Prompt:
Range to output from the entries below: the line containing "if good == cw" through the line containing "x with markDue". Set it down exactly, ends included, nothing else.
Data in this exercise section start
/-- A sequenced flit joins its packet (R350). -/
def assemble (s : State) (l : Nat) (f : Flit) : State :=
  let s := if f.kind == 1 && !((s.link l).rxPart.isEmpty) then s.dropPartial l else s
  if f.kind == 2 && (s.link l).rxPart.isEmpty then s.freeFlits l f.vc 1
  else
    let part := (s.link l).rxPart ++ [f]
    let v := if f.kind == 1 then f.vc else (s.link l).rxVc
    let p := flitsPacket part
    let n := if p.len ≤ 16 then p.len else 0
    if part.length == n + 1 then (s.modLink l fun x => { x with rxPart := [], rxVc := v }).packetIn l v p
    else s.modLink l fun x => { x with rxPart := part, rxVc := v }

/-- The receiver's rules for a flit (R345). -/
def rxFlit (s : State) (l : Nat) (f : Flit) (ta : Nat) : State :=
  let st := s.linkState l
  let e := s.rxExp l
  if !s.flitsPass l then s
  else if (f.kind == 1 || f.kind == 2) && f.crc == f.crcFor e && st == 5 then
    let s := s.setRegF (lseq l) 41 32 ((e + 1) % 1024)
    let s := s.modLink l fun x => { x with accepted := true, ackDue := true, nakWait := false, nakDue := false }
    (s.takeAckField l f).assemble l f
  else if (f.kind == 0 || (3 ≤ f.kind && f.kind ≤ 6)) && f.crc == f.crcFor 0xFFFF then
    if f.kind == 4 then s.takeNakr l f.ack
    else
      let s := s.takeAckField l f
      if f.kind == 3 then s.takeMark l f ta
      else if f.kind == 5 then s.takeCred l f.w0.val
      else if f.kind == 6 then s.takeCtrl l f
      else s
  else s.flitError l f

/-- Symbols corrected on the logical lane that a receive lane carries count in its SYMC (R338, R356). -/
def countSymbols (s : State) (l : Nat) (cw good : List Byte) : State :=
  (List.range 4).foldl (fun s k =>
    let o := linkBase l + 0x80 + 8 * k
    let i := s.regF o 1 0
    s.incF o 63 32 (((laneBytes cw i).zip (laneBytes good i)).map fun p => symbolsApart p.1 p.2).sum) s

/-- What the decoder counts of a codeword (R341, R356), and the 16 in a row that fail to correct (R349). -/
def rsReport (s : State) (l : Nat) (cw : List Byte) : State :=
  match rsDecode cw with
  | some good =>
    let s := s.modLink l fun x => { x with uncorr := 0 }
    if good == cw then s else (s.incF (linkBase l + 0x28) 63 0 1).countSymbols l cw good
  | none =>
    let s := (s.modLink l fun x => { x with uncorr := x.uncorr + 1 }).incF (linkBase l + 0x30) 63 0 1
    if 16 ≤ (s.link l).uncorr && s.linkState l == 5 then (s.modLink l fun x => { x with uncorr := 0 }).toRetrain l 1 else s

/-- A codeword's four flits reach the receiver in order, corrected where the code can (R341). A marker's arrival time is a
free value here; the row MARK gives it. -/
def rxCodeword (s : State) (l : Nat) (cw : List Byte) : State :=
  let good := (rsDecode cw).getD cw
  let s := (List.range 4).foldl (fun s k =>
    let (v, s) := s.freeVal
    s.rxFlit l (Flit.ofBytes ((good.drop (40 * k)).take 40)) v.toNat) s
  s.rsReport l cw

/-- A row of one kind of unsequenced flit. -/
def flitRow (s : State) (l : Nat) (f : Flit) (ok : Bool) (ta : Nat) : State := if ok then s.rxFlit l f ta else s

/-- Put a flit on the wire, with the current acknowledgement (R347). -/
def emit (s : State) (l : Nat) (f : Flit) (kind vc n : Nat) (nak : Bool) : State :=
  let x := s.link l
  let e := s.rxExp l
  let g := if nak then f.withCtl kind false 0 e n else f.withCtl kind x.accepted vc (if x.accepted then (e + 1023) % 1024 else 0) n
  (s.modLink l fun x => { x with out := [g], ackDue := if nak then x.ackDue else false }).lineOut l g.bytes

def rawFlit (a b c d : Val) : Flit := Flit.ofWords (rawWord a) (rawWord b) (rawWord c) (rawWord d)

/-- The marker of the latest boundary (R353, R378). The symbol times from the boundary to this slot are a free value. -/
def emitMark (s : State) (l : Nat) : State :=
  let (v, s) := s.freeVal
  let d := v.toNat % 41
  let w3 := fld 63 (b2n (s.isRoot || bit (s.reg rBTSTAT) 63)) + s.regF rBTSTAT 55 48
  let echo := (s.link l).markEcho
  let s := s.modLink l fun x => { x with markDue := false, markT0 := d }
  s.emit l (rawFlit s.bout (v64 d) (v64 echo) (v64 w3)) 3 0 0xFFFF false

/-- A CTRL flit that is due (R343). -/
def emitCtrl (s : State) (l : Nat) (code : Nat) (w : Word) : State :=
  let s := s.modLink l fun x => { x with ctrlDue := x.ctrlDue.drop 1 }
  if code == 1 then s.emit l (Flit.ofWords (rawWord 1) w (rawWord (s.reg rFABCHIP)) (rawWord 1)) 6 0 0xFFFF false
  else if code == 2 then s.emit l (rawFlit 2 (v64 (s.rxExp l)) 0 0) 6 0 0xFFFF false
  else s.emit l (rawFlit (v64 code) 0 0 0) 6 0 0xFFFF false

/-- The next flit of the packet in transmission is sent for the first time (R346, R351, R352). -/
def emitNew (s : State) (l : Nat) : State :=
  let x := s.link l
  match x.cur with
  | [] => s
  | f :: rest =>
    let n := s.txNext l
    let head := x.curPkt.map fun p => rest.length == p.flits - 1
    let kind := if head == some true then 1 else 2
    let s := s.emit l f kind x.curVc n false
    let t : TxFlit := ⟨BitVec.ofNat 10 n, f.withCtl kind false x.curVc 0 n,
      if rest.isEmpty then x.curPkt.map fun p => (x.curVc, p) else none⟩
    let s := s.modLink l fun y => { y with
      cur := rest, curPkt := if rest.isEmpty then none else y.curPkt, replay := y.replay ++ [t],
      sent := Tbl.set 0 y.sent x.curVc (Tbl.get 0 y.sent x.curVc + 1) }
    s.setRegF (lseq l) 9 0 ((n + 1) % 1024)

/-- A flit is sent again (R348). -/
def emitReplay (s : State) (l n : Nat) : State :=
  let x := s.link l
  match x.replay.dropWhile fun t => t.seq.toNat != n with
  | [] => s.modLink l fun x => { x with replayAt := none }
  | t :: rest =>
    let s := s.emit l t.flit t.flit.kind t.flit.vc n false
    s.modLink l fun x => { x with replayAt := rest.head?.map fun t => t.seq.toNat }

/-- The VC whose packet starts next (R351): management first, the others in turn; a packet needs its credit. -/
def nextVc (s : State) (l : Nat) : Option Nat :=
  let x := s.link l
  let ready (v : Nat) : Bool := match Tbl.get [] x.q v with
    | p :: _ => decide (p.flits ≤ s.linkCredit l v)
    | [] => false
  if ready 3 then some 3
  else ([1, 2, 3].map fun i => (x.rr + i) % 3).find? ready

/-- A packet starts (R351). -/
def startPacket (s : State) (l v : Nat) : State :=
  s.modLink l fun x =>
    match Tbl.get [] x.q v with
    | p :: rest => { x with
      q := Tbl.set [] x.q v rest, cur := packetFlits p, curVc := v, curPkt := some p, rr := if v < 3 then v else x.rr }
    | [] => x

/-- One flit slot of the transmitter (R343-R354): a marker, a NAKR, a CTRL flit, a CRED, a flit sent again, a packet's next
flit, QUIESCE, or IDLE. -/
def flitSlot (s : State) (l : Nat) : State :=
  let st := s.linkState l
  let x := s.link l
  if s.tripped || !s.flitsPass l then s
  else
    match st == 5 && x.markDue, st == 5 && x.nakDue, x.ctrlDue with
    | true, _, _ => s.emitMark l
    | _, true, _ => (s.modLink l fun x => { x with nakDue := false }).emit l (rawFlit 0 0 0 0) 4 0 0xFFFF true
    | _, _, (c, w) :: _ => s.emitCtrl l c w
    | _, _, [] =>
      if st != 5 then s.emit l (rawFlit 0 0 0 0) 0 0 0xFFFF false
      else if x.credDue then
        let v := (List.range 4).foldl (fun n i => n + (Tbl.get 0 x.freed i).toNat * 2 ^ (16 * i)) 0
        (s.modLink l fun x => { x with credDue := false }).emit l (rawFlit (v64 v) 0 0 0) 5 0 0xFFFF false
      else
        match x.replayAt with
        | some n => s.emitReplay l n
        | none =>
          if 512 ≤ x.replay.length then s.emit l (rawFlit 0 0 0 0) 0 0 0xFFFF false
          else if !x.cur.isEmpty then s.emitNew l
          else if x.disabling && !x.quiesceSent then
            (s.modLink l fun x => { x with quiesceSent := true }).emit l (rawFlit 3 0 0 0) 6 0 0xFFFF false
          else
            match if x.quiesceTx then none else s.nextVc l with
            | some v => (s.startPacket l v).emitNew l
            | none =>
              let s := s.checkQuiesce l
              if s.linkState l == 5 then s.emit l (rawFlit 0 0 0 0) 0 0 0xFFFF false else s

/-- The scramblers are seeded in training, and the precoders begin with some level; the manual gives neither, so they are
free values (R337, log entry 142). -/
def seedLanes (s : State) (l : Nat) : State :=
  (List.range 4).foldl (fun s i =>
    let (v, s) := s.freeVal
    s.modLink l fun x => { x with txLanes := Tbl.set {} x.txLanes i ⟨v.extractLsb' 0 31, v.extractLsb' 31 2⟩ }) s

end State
Data in this exercise section end
Your response:
    if good == cw then s else (s.incF (linkBase l + 0x28) 63 0 1).countSymbols l cw good
  | none =>
    let s := (s.modLink l fun x => { x with uncorr := x.uncorr + 1 }).incF (linkBase l + 0x30) 63 0 1
    if 16 ≤ (s.link l).uncorr && s.linkState l == 5 then (s.modLink l fun x => { x with uncorr := 0 }).toRetrain l 1 else s

/-- A codeword's four flits reach the receiver in order, corrected where the code can (R341). A marker's arrival time is a
free value here; the row MARK gives it. -/
def rxCodeword (s : State) (l : Nat) (cw : List Byte) : State :=
  let good := (rsDecode cw).getD cw
  let s := (List.range 4).foldl (fun s k =>
    let (v, s) := s.freeVal
    s.rxFlit l (Flit.ofBytes ((good.drop (40 * k)).take 40)) v.toNat) s
  s.rsReport l cw

/-- A row of one kind of unsequenced flit. -/
def flitRow (s : State) (l : Nat) (f : Flit) (ok : Bool) (ta : Nat) : State := if ok then s.rxFlit l f ta else s

/-- Put a flit on the wire, with the current acknowledgement (R347). -/
def emit (s : State) (l : Nat) (f : Flit) (kind vc n : Nat) (nak : Bool) : State :=
  let x := s.link l
  let e := s.rxExp l
  let g := if nak then f.withCtl kind false 0 e n else f.withCtl kind x.accepted vc (if x.accepted then (e + 1023) % 1024 else 0) n
  (s.modLink l fun x => { x with out := [g], ackDue := if nak then x.ackDue else false }).lineOut l g.bytes

def rawFlit (a b c d : Val) : Flit := Flit.ofWords (rawWord a) (rawWord b) (rawWord c) (rawWord d)

/-- The marker of the latest boundary (R353, R378). The symbol times from the boundary to this slot are a free value. -/
def emitMark (s : State) (l : Nat) : State :=
  let (v, s) := s.freeVal
  let d := v.toNat % 41
  let w3 := fld 63 (b2n (s.isRoot || bit (s.reg rBTSTAT) 63)) + s.regF rBTSTAT 55 48
  let echo := (s.link l).markEcho
  let s := s.modLink l fun x => { x with markDue := false, markT0 := d }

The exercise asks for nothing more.